### EXERCISE DETAILS
Your answer should show every line of the material below that includes "threads".

### GIVEN DATA
· · ·

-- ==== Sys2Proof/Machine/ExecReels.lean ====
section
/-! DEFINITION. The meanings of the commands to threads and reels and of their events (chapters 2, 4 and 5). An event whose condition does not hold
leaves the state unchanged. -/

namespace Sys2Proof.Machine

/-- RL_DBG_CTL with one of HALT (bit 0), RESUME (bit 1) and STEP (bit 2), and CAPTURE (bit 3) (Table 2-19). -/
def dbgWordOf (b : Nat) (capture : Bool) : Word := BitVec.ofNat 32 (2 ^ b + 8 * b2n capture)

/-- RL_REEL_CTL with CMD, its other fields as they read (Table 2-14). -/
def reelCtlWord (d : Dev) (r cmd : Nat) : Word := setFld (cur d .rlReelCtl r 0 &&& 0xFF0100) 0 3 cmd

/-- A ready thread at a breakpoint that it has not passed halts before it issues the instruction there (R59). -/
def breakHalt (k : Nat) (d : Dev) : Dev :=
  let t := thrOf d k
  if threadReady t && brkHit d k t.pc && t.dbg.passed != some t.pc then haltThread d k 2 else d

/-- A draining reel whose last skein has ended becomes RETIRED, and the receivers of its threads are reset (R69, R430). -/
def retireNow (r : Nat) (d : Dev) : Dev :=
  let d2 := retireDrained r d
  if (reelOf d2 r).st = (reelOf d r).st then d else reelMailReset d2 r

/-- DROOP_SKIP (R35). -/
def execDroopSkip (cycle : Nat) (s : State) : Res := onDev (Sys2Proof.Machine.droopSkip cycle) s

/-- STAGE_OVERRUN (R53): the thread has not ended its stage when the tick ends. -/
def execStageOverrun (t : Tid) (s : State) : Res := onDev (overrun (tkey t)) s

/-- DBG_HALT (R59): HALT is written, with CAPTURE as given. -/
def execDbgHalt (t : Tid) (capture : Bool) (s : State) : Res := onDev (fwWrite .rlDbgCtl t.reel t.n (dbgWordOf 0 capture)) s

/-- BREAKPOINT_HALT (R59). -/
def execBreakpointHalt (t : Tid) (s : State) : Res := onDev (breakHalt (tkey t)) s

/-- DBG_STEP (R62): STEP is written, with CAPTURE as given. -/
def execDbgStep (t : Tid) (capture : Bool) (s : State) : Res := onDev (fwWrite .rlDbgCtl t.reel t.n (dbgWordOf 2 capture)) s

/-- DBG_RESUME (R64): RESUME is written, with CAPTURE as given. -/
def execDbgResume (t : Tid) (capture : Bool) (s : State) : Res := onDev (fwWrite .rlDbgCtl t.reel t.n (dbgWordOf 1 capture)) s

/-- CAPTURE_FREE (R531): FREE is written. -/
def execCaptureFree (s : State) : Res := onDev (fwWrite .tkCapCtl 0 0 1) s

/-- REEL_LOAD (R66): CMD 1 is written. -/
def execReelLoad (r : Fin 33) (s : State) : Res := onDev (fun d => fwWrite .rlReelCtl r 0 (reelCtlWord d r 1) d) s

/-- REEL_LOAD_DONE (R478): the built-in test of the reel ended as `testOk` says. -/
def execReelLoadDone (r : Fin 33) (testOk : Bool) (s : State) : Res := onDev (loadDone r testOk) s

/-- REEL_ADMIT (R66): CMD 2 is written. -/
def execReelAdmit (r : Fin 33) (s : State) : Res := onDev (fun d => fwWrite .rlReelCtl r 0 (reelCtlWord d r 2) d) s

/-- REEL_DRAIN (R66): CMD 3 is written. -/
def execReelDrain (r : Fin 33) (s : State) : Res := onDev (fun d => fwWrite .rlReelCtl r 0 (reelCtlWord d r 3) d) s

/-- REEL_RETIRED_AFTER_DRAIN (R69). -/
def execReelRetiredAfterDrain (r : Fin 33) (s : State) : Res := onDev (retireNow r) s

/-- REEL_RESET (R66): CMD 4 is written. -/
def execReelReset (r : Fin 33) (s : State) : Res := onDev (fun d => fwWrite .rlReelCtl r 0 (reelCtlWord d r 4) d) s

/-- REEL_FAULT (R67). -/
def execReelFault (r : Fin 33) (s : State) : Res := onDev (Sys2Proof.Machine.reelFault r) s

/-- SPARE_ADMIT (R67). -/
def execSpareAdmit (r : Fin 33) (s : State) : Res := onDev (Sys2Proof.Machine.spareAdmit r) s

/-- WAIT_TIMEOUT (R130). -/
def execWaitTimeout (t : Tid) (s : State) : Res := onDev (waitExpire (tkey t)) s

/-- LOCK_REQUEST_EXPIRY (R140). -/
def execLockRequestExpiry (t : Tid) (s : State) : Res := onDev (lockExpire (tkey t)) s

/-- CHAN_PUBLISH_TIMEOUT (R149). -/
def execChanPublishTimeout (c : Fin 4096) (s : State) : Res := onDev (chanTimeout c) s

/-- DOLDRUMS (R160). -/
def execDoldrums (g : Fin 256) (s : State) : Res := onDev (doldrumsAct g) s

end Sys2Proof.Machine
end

· · ·

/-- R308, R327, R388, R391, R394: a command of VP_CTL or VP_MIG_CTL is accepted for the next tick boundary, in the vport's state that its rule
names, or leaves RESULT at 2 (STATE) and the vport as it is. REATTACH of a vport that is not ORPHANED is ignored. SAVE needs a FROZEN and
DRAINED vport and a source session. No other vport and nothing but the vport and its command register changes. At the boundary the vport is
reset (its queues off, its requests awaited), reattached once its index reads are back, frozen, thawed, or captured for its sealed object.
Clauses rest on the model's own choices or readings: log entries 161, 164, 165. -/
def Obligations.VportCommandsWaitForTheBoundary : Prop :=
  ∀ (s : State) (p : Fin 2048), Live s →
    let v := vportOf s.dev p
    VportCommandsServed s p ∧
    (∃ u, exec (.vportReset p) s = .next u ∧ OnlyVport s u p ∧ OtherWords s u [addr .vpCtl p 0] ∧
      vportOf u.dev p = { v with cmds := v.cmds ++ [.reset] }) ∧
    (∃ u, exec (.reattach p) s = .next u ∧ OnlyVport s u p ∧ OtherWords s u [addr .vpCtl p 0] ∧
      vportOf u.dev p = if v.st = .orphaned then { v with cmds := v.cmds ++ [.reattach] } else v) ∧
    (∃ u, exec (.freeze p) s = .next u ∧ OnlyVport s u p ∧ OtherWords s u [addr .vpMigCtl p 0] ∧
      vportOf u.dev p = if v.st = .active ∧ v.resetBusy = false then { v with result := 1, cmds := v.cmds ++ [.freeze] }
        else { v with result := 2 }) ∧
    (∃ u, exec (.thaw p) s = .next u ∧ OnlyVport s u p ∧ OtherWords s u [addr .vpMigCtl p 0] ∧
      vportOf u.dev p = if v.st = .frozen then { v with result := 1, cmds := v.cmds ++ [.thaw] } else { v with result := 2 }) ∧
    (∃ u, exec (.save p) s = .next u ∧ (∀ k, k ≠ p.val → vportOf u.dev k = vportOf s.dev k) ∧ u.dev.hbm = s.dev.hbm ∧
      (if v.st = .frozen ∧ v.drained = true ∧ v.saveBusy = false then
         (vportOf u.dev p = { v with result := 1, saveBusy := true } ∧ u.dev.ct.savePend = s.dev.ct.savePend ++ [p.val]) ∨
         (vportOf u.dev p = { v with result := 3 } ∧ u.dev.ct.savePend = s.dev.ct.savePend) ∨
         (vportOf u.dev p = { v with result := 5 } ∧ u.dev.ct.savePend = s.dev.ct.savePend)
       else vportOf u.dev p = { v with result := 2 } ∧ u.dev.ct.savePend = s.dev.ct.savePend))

· · ·

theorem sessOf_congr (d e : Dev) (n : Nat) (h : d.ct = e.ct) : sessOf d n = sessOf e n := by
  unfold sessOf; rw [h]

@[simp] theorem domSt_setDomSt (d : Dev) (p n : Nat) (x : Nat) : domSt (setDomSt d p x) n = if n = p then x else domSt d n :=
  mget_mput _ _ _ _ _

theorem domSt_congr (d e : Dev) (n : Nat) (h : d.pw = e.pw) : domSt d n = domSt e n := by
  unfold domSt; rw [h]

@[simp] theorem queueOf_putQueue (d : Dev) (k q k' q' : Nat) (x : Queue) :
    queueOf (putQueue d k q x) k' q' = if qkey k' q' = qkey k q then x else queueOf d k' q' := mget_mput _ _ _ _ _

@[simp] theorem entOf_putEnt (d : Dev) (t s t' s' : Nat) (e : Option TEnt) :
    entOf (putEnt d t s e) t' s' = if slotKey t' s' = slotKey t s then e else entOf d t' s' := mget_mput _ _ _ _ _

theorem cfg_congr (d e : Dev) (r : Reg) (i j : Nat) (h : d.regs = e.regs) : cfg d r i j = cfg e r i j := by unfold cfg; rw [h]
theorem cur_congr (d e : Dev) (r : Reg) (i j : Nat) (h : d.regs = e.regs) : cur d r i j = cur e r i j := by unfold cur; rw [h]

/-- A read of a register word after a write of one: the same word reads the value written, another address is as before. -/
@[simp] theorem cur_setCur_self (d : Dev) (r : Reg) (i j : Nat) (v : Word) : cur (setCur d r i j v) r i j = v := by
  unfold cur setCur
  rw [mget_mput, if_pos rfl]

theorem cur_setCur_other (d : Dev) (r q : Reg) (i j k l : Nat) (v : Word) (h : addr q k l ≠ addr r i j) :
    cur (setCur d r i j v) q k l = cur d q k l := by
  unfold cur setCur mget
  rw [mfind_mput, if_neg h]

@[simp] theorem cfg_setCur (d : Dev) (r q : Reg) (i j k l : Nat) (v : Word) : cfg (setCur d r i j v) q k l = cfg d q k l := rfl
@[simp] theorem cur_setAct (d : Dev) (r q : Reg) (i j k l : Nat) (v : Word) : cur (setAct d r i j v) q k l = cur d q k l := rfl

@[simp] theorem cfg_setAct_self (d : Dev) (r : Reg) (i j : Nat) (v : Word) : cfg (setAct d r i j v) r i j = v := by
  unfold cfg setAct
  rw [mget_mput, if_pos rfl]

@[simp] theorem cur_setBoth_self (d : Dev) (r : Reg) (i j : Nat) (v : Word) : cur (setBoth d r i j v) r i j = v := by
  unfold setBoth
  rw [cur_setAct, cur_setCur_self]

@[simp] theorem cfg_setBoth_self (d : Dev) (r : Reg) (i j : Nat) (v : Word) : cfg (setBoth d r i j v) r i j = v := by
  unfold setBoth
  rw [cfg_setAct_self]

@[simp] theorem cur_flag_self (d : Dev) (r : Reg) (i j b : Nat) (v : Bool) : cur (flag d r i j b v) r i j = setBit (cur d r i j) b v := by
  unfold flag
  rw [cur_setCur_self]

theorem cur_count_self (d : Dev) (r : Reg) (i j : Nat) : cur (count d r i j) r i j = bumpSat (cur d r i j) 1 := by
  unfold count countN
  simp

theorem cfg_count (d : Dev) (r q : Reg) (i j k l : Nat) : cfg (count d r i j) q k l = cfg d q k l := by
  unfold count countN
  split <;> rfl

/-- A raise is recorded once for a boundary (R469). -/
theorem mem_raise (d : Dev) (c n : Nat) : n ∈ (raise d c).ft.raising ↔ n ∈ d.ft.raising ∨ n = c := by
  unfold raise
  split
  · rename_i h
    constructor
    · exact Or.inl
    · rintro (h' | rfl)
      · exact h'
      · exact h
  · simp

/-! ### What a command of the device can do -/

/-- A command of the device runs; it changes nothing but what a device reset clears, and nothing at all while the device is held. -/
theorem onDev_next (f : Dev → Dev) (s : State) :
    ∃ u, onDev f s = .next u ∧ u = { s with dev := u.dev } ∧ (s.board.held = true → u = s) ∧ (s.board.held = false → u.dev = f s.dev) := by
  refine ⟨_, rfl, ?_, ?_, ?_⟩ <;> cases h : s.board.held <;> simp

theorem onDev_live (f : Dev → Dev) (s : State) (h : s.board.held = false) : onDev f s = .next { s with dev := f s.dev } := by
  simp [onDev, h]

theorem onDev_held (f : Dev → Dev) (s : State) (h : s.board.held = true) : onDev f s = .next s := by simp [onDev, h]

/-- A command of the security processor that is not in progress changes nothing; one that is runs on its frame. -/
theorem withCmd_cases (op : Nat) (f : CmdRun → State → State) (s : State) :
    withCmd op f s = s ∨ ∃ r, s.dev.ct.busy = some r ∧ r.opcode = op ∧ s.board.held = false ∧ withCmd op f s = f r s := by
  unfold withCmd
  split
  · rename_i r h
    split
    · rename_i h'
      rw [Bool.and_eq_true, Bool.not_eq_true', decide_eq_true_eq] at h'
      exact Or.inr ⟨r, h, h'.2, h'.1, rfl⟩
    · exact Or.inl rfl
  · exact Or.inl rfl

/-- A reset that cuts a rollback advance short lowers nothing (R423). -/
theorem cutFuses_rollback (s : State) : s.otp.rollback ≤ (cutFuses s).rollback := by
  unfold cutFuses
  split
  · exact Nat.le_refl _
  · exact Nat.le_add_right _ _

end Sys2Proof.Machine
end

· · ·

### ANSWER BOX
/-! DEFINITION. The meanings of the commands to threads and reels and of their events (chapters 2, 4 and 5). An event whose condition does not hold
/-- A draining reel whose last skein has ended becomes RETIRED, and the receivers of its threads are reset (R69, R430). -/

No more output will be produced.